Return, exactly and in full, the lines of the records below starting at the one with "def Obligations.LutConversionsU8 : Prop" and ending at the one with "if isValueLane .v4 j then convExact .toSrgb 255", and no other lines.

......

/-- With LSTATE VALID and the final tables, S2L.U8 and L2S.U8 of every shape complete; a value lane holds the exact curve at v/255 times 255 rounded half up, the alpha lane passes masked to 8 bits, an unused lane is 0; nothing but R changes.
Rests on 41_srgb.md R180, 41_srgb.md R183, 41_srgb.md R173, 41_srgb.md R174. -/
def Obligations.LutConversionsU8 : Prop :=
  Completes .s2lU8 (fun s => s.lstate = .valid ∧ s.lut = LutStore.tables) (fun o r => LanesAre r fun j =>
      if isValueLane .v4 j then convExact .toLinear 255 (chan 8 o.a j) else if isAlphaLane .v4 j then chan 8 o.a 3 else 0) ∧
    Completes .s2lU8Ga (fun s => s.lstate = .valid ∧ s.lut = LutStore.tables) (fun o r => LanesAre r fun j =>
      if isValueLane .ga j then convExact .toLinear 255 (chan 8 o.a j) else if isAlphaLane .ga j then chan 8 o.a 3 else 0) ∧
    Completes .s2lU8Rgb (fun s => s.lstate = .valid ∧ s.lut = LutStore.tables) (fun o r => LanesAre r fun j =>
      if isValueLane .rgb j then convExact .toLinear 255 (chan 8 o.a j) else if isAlphaLane .rgb j then chan 8 o.a 3 else 0) ∧
    Completes .s2lU8Rgba (fun s => s.lstate = .valid ∧ s.lut = LutStore.tables) (fun o r => LanesAre r fun j =>
      if isValueLane .rgba j then convExact .toLinear 255 (chan 8 o.a j) else if isAlphaLane .rgba j then chan 8 o.a 3 else 0) ∧
    Completes .l2sU8 (fun s => s.lstate = .valid ∧ s.lut = LutStore.tables) (fun o r => LanesAre r fun j =>
      if isValueLane .v4 j then convExact .toSrgb 255 (chan 8 o.a j) else if isAlphaLane .v4 j then chan 8 o.a 3 else 0) ∧
    Completes .l2sU8Ga (fun s => s.lstate = .valid ∧ s.lut = LutStore.tables) (fun o r => LanesAre r fun j =>
      if isValueLane .ga j then convExact .toSrgb 255 (chan 8 o.a j) else if isAlphaLane .ga j then chan 8 o.a 3 else 0) ∧
    Completes .l2sU8Rgb (fun s => s.lstate = .valid ∧ s.lut = LutStore.tables) (fun o r => LanesAre r fun j =>
      if isValueLane .rgb j then convExact .toSrgb 255 (chan 8 o.a j) else if isAlphaLane .rgb j then chan 8 o.a 3 else 0) ∧
    Completes .l2sU8Rgba (fun s => s.lstate = .valid ∧ s.lut = LutStore.tables) (fun o r => LanesAre r fun j =>
      if isValueLane .rgba j then convExact .toSrgb 255 (chan 8 o.a j) else if isAlphaLane .rgba j then chan 8 o.a 3 else 0)

/-- With LSTATE VALID and the final tables, S2LT and L2ST complete; lane j of R is the entry of S2LF or L2SF, as R175 and R176 list them, at bits 7..0 of A[j]; nothing but R changes. Every entry i of either table is the binary32 value nearest to the exact curve of R170 or R171 at i/255, and no other value is as near.
Rests on 41_srgb.md R186, 41_srgb.md R187, 41_srgb.md R175, 41_srgb.md R176, 41_srgb.md R172. -/
def Obligations.LutFloatLookups : Prop :=
  Completes .s2lt (fun s => s.lstate = .valid ∧ s.lut = LutStore.tables) (fun o r => LanesAre r fun j => (s2lfRows.flatten).getD (chan 8 o.a j) 0) ∧
    Completes .l2st (fun s => s.lstate = .valid ∧ s.lut = LutStore.tables) (fun o r => LanesAre r fun j => (l2sfRows.flatten).getD (chan 8 o.a j) 0) ∧
    ∀ i : Nat, i < 256 → NearestF32 (transferReal .toLinear ((i : ℝ) / 255)) (BitVec.ofNat 32 (s2lfRows.flatten.getD i 0)) ∧
      NearestF32 (transferReal .toSrgb ((i : ℝ) / 255)) (BitVec.ofNat 32 (l2sfRows.flatten.getD i 0))

/-- From every accepting state in which LSTATE is not VALID, each of the ten LUT-reading commands starts the sequencer if LSTATE is IDLE, puts its context in WAIT_LUT with its operand snapshot, answers no master, and changes no R lane, no error bit and nothing of the frame. That the context keeps the master, the command and the snapshot is the model's reading (log 18), and that the model's cycle count is 0 at a start and else kept is its choice (log 11).
Rests on 41_srgb.md R178, 10_state.md R47, 20_memory.md R78. -/
def Obligations.LutCommandsWait : Prop :=
  ∀ i ∈ lutReaders, ∀ s, s.accepts → s.lstate ≠ .valid →
    ∃ t, exec i s = .next t ∧ CommandFrame s t ∧ t.lstate = .busy ∧
      t.seqCycle = (if s.lstate = .idle then 0 else s.seqCycle) ∧
      t.cur.cstate = .waitLut s.issue.master i s.cur.operands ∧ t.cur.r = s.cur.r ∧ t.cur.errIll = s.cur.errIll ∧
      t.cur.errcmd = s.cur.errcmd ∧ t.responses = s.responses

/-- For both curves, for 8-bit and 16-bit channels and every channel value v, the model's conversion is ⌊F(v/max)·max + 1/2⌋ of the exact real function F of R170 or R171, power law and all.
Rests on 41_srgb.md R170, 41_srgb.md R171, 41_srgb.md R173, 41_srgb.md R174, 41_srgb.md R179, 93_implementation_defined.md I9. -/
def Obligations.ConversionIsExactRounding : Prop :=
  ∀ F : Transfer, ∀ full ∈ [255, 65535], ∀ v, v ≤ full →
    (convExact F full v : Int) = ⌊transferReal F ((v : ℝ) / (full : ℝ)) * (full : ℝ) + 1 / 2⌋

/-- From every accepting state, whatever LSTATE is, S2L.U16 and L2S.U16 of every shape complete; a value lane holds the exact curve at v/65535 times 65535 rounded half up, the alpha lane passes masked to 16 bits, an unused lane is 0; nothing but R changes, LSTATE included. The exact curve is the model's reading of R172 and 93 I9 (log 9).
Rests on 41_srgb.md R181, 41_srgb.md R184, 41_srgb.md R179. -/
def Obligations.ConversionsU16 : Prop :=
  Completes .s2lU16 (fun _ => True) (fun o r => LanesAre r fun j =>
      if isValueLane .v4 j then convExact .toLinear 65535 (chan 16 o.a j) else if isAlphaLane .v4 j then chan 16 o.a 3 else 0) ∧
    Completes .s2lU16Ga (fun _ => True) (fun o r => LanesAre r fun j =>
      if isValueLane .ga j then convExact .toLinear 65535 (chan 16 o.a j) else if isAlphaLane .ga j then chan 16 o.a 3 else 0) ∧
    Completes .s2lU16Rgb (fun _ => True) (fun o r => LanesAre r fun j =>
      if isValueLane .rgb j then convExact .toLinear 65535 (chan 16 o.a j) else if isAlphaLane .rgb j then chan 16 o.a 3 else 0) ∧
    Completes .s2lU16Rgba (fun _ => True) (fun o r => LanesAre r fun j =>
      if isValueLane .rgba j then convExact .toLinear 65535 (chan 16 o.a j) else if isAlphaLane .rgba j then chan 16 o.a 3 else 0) ∧
    Completes .l2sU16 (fun _ => True) (fun o r => LanesAre r fun j =>
      if isValueLane .v4 j then convExact .toSrgb 65535 (chan 16 o.a j) else if isAlphaLane .v4 j then chan 16 o.a 3 else 0) ∧
    Completes .l2sU16Ga (fun _ => True) (fun o r => LanesAre r fun j =>
      if isValueLane .ga j then convExact .toSrgb 65535 (chan 16 o.a j) else if isAlphaLane .ga j then chan 16 o.a 3 else 0) ∧
    Completes .l2sU16Rgb (fun _ => True) (fun o r => LanesAre r fun j =>
      if isValueLane .rgb j then convExact .toSrgb 65535 (chan 16 o.a j) else if isAlphaLane .rgb j then chan 16 o.a 3 else 0) ∧
    Completes .l2sU16Rgba (fun _ => True) (fun o r => LanesAre r fun j =>
      if isValueLane .rgba j then convExact .toSrgb 65535 (chan 16 o.a j) else if isAlphaLane .rgba j then chan 16 o.a 3 else 0)

/-- From every accepting state S2L.F32 and L2S.F32 of every shape complete; a value lane holds the canonical word of rn32 of the binary64 core at the lane's value, the alpha lane is copied bit for bit, an unused lane is 0; nothing but R changes. The core is any that meets R172 (log 8).
Rests on 41_srgb.md R182, 41_srgb.md R185, 41_srgb.md R179. -/
def Obligations.ConversionsF32 : Prop :=
  Completes .s2lF32 (fun _ => True) (fun o r => ∀ j, Lanes.get r j =
      if isValueLane .v4 j then canonBits32 (fconvert b64 b32 (toLinear64 (fconvert b32 b64 (f32 (Lanes.get o.a j)))))
      else if isAlphaLane .v4 j then o.a.l3 else 0) ∧
    Completes .s2lF32Ga (fun _ => True) (fun o r => ∀ j, Lanes.get r j =
      if isValueLane .ga j then canonBits32 (fconvert b64 b32 (toLinear64 (fconvert b32 b64 (f32 (Lanes.get o.a j)))))
      else if isAlphaLane .ga j then o.a.l3 else 0) ∧
    Completes .s2lF32Rgb (fun _ => True) (fun o r => ∀ j, Lanes.get r j =
      if isValueLane .rgb j then canonBits32 (fconvert b64 b32 (toLinear64 (fconvert b32 b64 (f32 (Lanes.get o.a j)))))
      else if isAlphaLane .rgb j then o.a.l3 else 0) ∧
    Completes .s2lF32Rgba (fun _ => True) (fun o r => ∀ j, Lanes.get r j =
      if isValueLane .rgba j then canonBits32 (fconvert b64 b32 (toLinear64 (fconvert b32 b64 (f32 (Lanes.get o.a j)))))
      else if isAlphaLane .rgba j then o.a.l3 else 0) ∧
    Completes .l2sF32 (fun _ => True) (fun o r => ∀ j, Lanes.get r j =
      if isValueLane .v4 j then canonBits32 (fconvert b64 b32 (toSrgb64 (fconvert b32 b64 (f32 (Lanes.get o.a j)))))
      else if isAlphaLane .v4 j then o.a.l3 else 0) ∧
    Completes .l2sF32Ga (fun _ => True) (fun o r => ∀ j, Lanes.get r j =
      if isValueLane .ga j then canonBits32 (fconvert b64 b32 (toSrgb64 (fconvert b32 b64 (f32 (Lanes.get o.a j)))))
      else if isAlphaLane .ga j then o.a.l3 else 0) ∧
    Completes .l2sF32Rgb (fun _ => True) (fun o r => ∀ j, Lanes.get r j =
      if isValueLane .rgb j then canonBits32 (fconvert b64 b32 (toSrgb64 (fconvert b32 b64 (f32 (Lanes.get o.a j)))))
      else if isAlphaLane .rgb j then o.a.l3 else 0) ∧
    Completes .l2sF32Rgba (fun _ => True) (fun o r => ∀ j, Lanes.get r j =
      if isValueLane .rgba j then canonBits32 (fconvert b64 b32 (toSrgb64 (fconvert b32 b64 (f32 (Lanes.get o.a j)))))
      else if isAlphaLane .rgba j then o.a.l3 else 0)

/-- For both cores: at every binary32 word with a positive finite value x, above 1 too, the binary64 result is finite and within 2^-40, relatively, of the exact real curve at x; and for binary64 values x ≤ y in [0, 1] the result at x is at most the result at y, for TO_LINEAR64 always, and for TO_SRGB64 where x and y are on one side of the threshold 0.0031308 or the exact curve does not fall from x to y (at the threshold it falls, so that R172 (1) and (2) cannot both hold there: 90_conflicts.md C3, log 8). This holds whatever the configuration's cores are.
Rests on 41_srgb.md R172, 00_scope.md R5, 90_conflicts.md C3. -/
def Obligations.ScalarCoreWithinBound : Prop :=
  ∀ F : Transfer,
    (∀ (w : Word) m, f32 w = .fin false m → 0 < m →
      ∃ k, transfer64 F (fconvert b32 b64 (f32 w)) = .fin false k ∧
        |(k : ℝ) / 2 ^ 1074 - transferReal F ((m : ℝ) / 2 ^ 149)| ≤
          (1 / 2 ^ 40 : ℝ) * transferReal F ((m : ℝ) / 2 ^ 149)) ∧
    ∀ (v w : DWord) a b, f64 v = .fin false a → f64 w = .fin false b → a ≤ b → b ≤ 2 ^ 1074 →
      (F = .toLinear ∨ (a * 10000000 ≤ 31308 * 2 ^ 1074 ↔ b * 10000000 ≤ 31308 * 2 ^ 1074) ∨
        transferReal F ((a : ℝ) / 2 ^ 1074) ≤ transferReal F ((b : ℝ) / 2 ^ 1074)) →
      ∃ j k, transfer64 F (f64 v) = .fin false j ∧ transfer64 F (f64 w) = .fin false k ∧ j ≤ k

......

→ **TASK OUTPUT**:
def Obligations.LutConversionsU8 : Prop :=
  Completes .s2lU8 (fun s => s.lstate = .valid ∧ s.lut = LutStore.tables) (fun o r => LanesAre r fun j =>
      if isValueLane .v4 j then convExact .toLinear 255 (chan 8 o.a j) else if isAlphaLane .v4 j then chan 8 o.a 3 else 0) ∧
    Completes .s2lU8Ga (fun s => s.lstate = .valid ∧ s.lut = LutStore.tables) (fun o r => LanesAre r fun j =>
      if isValueLane .ga j then convExact .toLinear 255 (chan 8 o.a j) else if isAlphaLane .ga j then chan 8 o.a 3 else 0) ∧
    Completes .s2lU8Rgb (fun s => s.lstate = .valid ∧ s.lut = LutStore.tables) (fun o r => LanesAre r fun j =>
      if isValueLane .rgb j then convExact .toLinear 255 (chan 8 o.a j) else if isAlphaLane .rgb j then chan 8 o.a 3 else 0) ∧
    Completes .s2lU8Rgba (fun s => s.lstate = .valid ∧ s.lut = LutStore.tables) (fun o r => LanesAre r fun j =>
      if isValueLane .rgba j then convExact .toLinear 255 (chan 8 o.a j) else if isAlphaLane .rgba j then chan 8 o.a 3 else 0) ∧
    Completes .l2sU8 (fun s => s.lstate = .valid ∧ s.lut = LutStore.tables) (fun o r => LanesAre r fun j =>
      if isValueLane .v4 j then convExact .toSrgb 255 (chan 8 o.a j) else if isAlphaLane .v4 j then chan 8 o.a 3 else 0) ∧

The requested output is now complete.